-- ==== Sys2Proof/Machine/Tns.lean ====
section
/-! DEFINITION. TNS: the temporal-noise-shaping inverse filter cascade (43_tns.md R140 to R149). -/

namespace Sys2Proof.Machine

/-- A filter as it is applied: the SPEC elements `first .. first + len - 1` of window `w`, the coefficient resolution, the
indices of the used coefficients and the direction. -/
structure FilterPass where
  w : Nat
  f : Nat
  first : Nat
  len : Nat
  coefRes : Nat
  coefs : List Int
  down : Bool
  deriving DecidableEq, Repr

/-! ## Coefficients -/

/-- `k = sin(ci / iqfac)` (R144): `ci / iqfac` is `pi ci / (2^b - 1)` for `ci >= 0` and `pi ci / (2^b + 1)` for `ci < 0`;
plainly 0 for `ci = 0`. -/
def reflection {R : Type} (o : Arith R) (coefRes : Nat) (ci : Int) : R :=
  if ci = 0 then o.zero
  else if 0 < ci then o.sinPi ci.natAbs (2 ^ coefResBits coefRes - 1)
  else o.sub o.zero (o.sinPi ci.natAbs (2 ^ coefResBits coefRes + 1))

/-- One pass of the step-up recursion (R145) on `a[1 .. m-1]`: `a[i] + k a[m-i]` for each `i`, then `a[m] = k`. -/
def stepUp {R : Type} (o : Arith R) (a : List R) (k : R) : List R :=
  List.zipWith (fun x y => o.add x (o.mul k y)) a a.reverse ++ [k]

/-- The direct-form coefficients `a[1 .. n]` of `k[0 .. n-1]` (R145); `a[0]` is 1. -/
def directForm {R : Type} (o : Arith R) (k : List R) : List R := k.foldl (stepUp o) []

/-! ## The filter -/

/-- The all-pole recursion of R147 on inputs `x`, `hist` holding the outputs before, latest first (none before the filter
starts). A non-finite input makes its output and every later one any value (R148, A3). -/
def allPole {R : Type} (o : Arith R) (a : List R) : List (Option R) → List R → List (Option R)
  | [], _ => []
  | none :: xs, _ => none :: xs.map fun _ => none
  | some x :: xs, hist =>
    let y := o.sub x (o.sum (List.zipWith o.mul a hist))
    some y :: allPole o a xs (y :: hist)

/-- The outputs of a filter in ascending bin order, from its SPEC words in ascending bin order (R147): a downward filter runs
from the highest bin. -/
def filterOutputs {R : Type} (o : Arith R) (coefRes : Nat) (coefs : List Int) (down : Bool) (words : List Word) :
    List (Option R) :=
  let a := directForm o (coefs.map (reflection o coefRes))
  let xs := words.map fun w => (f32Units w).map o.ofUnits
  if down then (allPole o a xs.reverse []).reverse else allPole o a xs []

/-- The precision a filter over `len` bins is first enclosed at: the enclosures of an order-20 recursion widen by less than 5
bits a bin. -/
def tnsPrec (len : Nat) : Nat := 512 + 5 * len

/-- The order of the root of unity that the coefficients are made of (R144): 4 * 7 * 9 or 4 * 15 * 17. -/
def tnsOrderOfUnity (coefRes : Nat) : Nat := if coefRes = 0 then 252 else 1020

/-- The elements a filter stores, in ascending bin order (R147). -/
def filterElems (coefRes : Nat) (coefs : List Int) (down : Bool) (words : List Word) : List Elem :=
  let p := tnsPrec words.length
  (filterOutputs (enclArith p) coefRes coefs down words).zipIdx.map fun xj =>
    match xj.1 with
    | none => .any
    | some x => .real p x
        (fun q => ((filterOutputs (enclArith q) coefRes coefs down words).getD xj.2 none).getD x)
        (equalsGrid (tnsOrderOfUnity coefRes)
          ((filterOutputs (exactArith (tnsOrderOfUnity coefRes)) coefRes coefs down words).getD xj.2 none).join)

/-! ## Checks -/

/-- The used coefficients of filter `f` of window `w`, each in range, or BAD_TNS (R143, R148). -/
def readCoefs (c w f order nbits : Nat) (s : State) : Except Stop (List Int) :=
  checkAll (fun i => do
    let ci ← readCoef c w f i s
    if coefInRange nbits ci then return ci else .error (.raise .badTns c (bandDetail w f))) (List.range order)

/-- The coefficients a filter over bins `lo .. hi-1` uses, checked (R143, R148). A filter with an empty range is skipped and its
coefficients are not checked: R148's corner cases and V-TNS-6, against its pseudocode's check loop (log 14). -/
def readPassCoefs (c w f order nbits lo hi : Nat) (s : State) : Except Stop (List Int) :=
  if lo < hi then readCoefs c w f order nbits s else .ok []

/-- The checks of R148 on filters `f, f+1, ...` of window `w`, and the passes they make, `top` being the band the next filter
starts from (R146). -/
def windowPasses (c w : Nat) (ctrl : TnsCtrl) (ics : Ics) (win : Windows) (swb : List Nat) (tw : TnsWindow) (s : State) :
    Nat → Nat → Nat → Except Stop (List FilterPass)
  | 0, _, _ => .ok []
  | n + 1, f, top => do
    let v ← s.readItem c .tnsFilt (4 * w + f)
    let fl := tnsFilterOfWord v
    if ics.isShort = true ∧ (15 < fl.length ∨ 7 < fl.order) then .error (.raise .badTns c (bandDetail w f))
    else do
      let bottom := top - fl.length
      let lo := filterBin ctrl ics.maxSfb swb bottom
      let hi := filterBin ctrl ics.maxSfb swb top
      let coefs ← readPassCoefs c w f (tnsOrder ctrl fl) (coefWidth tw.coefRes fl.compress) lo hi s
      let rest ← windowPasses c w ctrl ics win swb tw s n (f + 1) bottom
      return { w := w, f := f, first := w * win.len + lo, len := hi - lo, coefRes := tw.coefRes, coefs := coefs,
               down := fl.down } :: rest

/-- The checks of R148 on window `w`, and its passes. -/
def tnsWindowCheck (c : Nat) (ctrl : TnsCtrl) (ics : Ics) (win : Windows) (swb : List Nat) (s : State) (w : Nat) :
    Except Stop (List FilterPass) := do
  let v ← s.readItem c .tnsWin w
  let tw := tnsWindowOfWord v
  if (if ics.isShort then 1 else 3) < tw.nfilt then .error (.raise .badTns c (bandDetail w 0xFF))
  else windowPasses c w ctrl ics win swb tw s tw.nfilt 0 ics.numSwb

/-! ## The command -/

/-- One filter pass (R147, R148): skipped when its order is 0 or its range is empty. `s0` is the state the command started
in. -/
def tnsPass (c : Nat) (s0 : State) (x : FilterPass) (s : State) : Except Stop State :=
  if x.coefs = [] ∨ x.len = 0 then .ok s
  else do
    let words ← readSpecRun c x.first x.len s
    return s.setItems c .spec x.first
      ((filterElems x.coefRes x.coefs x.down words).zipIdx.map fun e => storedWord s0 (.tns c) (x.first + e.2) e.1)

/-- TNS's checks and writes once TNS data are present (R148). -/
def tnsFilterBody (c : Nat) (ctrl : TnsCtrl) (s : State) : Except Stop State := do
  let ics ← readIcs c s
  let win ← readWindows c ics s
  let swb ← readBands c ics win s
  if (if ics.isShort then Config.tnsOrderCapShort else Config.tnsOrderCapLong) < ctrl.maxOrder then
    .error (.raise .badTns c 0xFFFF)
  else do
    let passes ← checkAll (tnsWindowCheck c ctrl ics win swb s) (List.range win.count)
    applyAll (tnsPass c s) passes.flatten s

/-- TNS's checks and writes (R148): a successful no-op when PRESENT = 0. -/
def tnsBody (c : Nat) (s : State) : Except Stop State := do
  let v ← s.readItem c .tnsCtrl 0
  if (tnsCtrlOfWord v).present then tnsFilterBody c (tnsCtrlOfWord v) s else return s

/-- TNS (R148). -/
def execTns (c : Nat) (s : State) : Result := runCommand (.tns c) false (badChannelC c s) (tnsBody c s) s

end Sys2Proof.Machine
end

--- YOUR TASK ---
Give every entry again, character for character.

--- RESULT BELOW ---
-- ==== Sys2Proof/Machine/Tns.lean ====
section
/-! DEFINITION. TNS: the temporal-noise-shaping inverse filter cascade (43_tns.md R140 to R149). -/

namespace Sys2Proof.Machine

/-- A filter as it is applied: the SPEC elements `first .. first + len - 1` of window `w`, the coefficient resolution, the
indices of the used coefficients and the direction. -/
structure FilterPass where
  w : Nat
  f : Nat
  first : Nat
  len : Nat
  coefRes : Nat
  coefs : List Int
  down : Bool
  deriving DecidableEq, Repr

/-! ## Coefficients -/

/-- `k = sin(ci / iqfac)` (R144): `ci / iqfac` is `pi ci / (2^b - 1)` for `ci >= 0` and `pi ci / (2^b + 1)` for `ci < 0`;
plainly 0 for `ci = 0`. -/
def reflection {R : Type} (o : Arith R) (coefRes : Nat) (ci : Int) : R :=
  if ci = 0 then o.zero
  else if 0 < ci then o.sinPi ci.natAbs (2 ^ coefResBits coefRes - 1)
  else o.sub o.zero (o.sinPi ci.natAbs (2 ^ coefResBits coefRes + 1))

/-- One pass of the step-up recursion (R145) on `a[1 .. m-1]`: `a[i] + k a[m-i]` for each `i`, then `a[m] = k`. -/
def stepUp {R : Type} (o : Arith R) (a : List R) (k : R) : List R :=
  List.zipWith (fun x y => o.add x (o.mul k y)) a a.reverse ++ [k]

/-- The direct-form coefficients `a[1 .. n]` of `k[0 .. n-1]` (R145); `a[0]` is 1. -/
def directForm {R : Type} (o : Arith R) (k : List R) : List R := k.foldl (stepUp o) []

/-! ## The filter -/

/-- The all-pole recursion of R147 on inputs `x`, `hist` holding the outputs before, latest first (none before the filter
starts). A non-finite input makes its output and every later one any value (R148, A3). -/
def allPole {R : Type} (o : Arith R) (a : List R) : List (Option R) → List R → List (Option R)
  | [], _ => []
  | none :: xs, _ => none :: xs.map fun _ => none
  | some x :: xs, hist =>
    let y := o.sub x (o.sum (List.zipWith o.mul a hist))
    some y :: allPole o a xs (y :: hist)

/-- The outputs of a filter in ascending bin order, from its SPEC words in ascending bin order (R147): a downward filter runs
from the highest bin. -/
def filterOutputs {R : Type} (o : Arith R) (coefRes : Nat) (coefs : List Int) (down : Bool) (words : List Word) :
    List (Option R) :=
  let a := directForm o (coefs.map (reflection o coefRes))
  let xs := words.map fun w => (f32Units w).map o.ofUnits
  if down then (allPole o a xs.reverse []).reverse else allPole o a xs []

/-- The precision a filter over `len` bins is first enclosed at: the enclosures of an order-20 recursion widen by less than 5
bits a bin. -/
def tnsPrec (len : Nat) : Nat := 512 + 5 * len

/-- The order of the root of unity that the coefficients are made of (R144): 4 * 7 * 9 or 4 * 15 * 17. -/
def tnsOrderOfUnity (coefRes : Nat) : Nat := if coefRes = 0 then 252 else 1020

/-- The elements a filter stores, in ascending bin order (R147). -/
def filterElems (coefRes : Nat) (coefs : List Int) (down : Bool) (words : List Word) : List Elem :=
  let p := tnsPrec words.length
  (filterOutputs (enclArith p) coefRes coefs down words).zipIdx.map fun xj =>
    match xj.1 with
    | none => .any
    | some x => .real p x
        (fun q => ((filterOutputs (enclArith q) coefRes coefs down words).getD xj.2 none).getD x)
        (equalsGrid (tnsOrderOfUnity coefRes)
          ((filterOutputs (exactArith (tnsOrderOfUnity coefRes)) coefRes coefs down words).getD xj.2 none).join)

/-! ## Checks -/

/-- The used coefficients of filter `f` of window `w`, each in range, or BAD_TNS (R143, R148). -/
def readCoefs (c w f order nbits : Nat) (s : State) : Except Stop (List Int) :=
  checkAll (fun i => do
    let ci ← readCoef c w f i s
    if coefInRange nbits ci then return ci else .error (.raise .badTns c (bandDetail w f))) (List.range order)

/-- The coefficients a filter over bins `lo .. hi-1` uses, checked (R143, R148). A filter with an empty range is skipped and its
coefficients are not checked: R148's corner cases and V-TNS-6, against its pseudocode's check loop (log 14). -/
def readPassCoefs (c w f order nbits lo hi : Nat) (s : State) : Except Stop (List Int) :=
  if lo < hi then readCoefs c w f order nbits s else .ok []

/-- The checks of R148 on filters `f, f+1, ...` of window `w`, and the passes they make, `top` being the band the next filter
starts from (R146). -/
def windowPasses (c w : Nat) (ctrl : TnsCtrl) (ics : Ics) (win : Windows) (swb : List Nat) (tw : TnsWindow) (s : State) :
    Nat → Nat → Nat → Except Stop (List FilterPass)
  | 0, _, _ => .ok []
  | n + 1, f, top => do
    let v ← s.readItem c .tnsFilt (4 * w + f)
    let fl := tnsFilterOfWord v
    if ics.isShort = true ∧ (15 < fl.length ∨ 7 < fl.order) then .error (.raise .badTns c (bandDetail w f))
    else do
      let bottom := top - fl.length
      let lo := filterBin ctrl ics.maxSfb swb bottom
      let hi := filterBin ctrl ics.maxSfb swb top
      let coefs ← readPassCoefs c w f (tnsOrder ctrl fl) (coefWidth tw.coefRes fl.compress) lo hi s
      let rest ← windowPasses c w ctrl ics win swb tw s n (f + 1) bottom
      return { w := w, f := f, first := w * win.len + lo, len := hi - lo, coefRes := tw.coefRes, coefs := coefs,
               down := fl.down } :: rest

/-- The checks of R148 on window `w`, and its passes. -/
def tnsWindowCheck (c : Nat) (ctrl : TnsCtrl) (ics : Ics) (win : Windows) (swb : List Nat) (s : State) (w : Nat) :
    Except Stop (List FilterPass) := do
  let v ← s.readItem c .tnsWin w
  let tw := tnsWindowOfWord v
  if (if ics.isShort then 1 else 3) < tw.nfilt then .error (.raise .badTns c (bandDetail w 0xFF))
  else windowPasses c w ctrl ics win swb tw s tw.nfilt 0 ics.numSwb

/-! ## The command -/

/-- One filter pass (R147, R148): skipped when its order is 0 or its range is empty. `s0` is the state the command started
in. -/
def tnsPass (c : Nat) (s0 : State) (x : FilterPass) (s : State) : Except Stop State :=
  if x.coefs = [] ∨ x.len = 0 then .ok s
  else do
    let words ← readSpecRun c x.first x.len s
    return s.setItems c .spec x.first
      ((filterElems x.coefRes x.coefs x.down words).zipIdx.map fun e => storedWord s0 (.tns c) (x.first + e.2) e.1)

/-- TNS's checks and writes once TNS data are present (R148). -/
def tnsFilterBody (c : Nat) (ctrl : TnsCtrl) (s : State) : Except Stop State := do
  let ics ← readIcs c s
  let win ← readWindows c ics s
  let swb ← readBands c ics win s
  if (if ics.isShort then Config.tnsOrderCapShort else Config.tnsOrderCapLong) < ctrl.maxOrder then
    .error (.raise .badTns c 0xFFFF)
  else do
    let passes ← checkAll (tnsWindowCheck c ctrl ics win swb s) (List.range win.count)
    applyAll (tnsPass c s) passes.flatten s

/-- TNS's checks and writes (R148): a successful no-op when PRESENT = 0. -/
def tnsBody (c : Nat) (s : State) : Except Stop State := do
  let v ← s.readItem c .tnsCtrl 0
  if (tnsCtrlOfWord v).present then tnsFilterBody c (tnsCtrlOfWord v) s else return s

/-- TNS (R148). -/
def execTns (c : Nat) (s : State) : Result := runCommand (.tns c) false (badChannelC c s) (tnsBody c s) s

end Sys2Proof.Machine
end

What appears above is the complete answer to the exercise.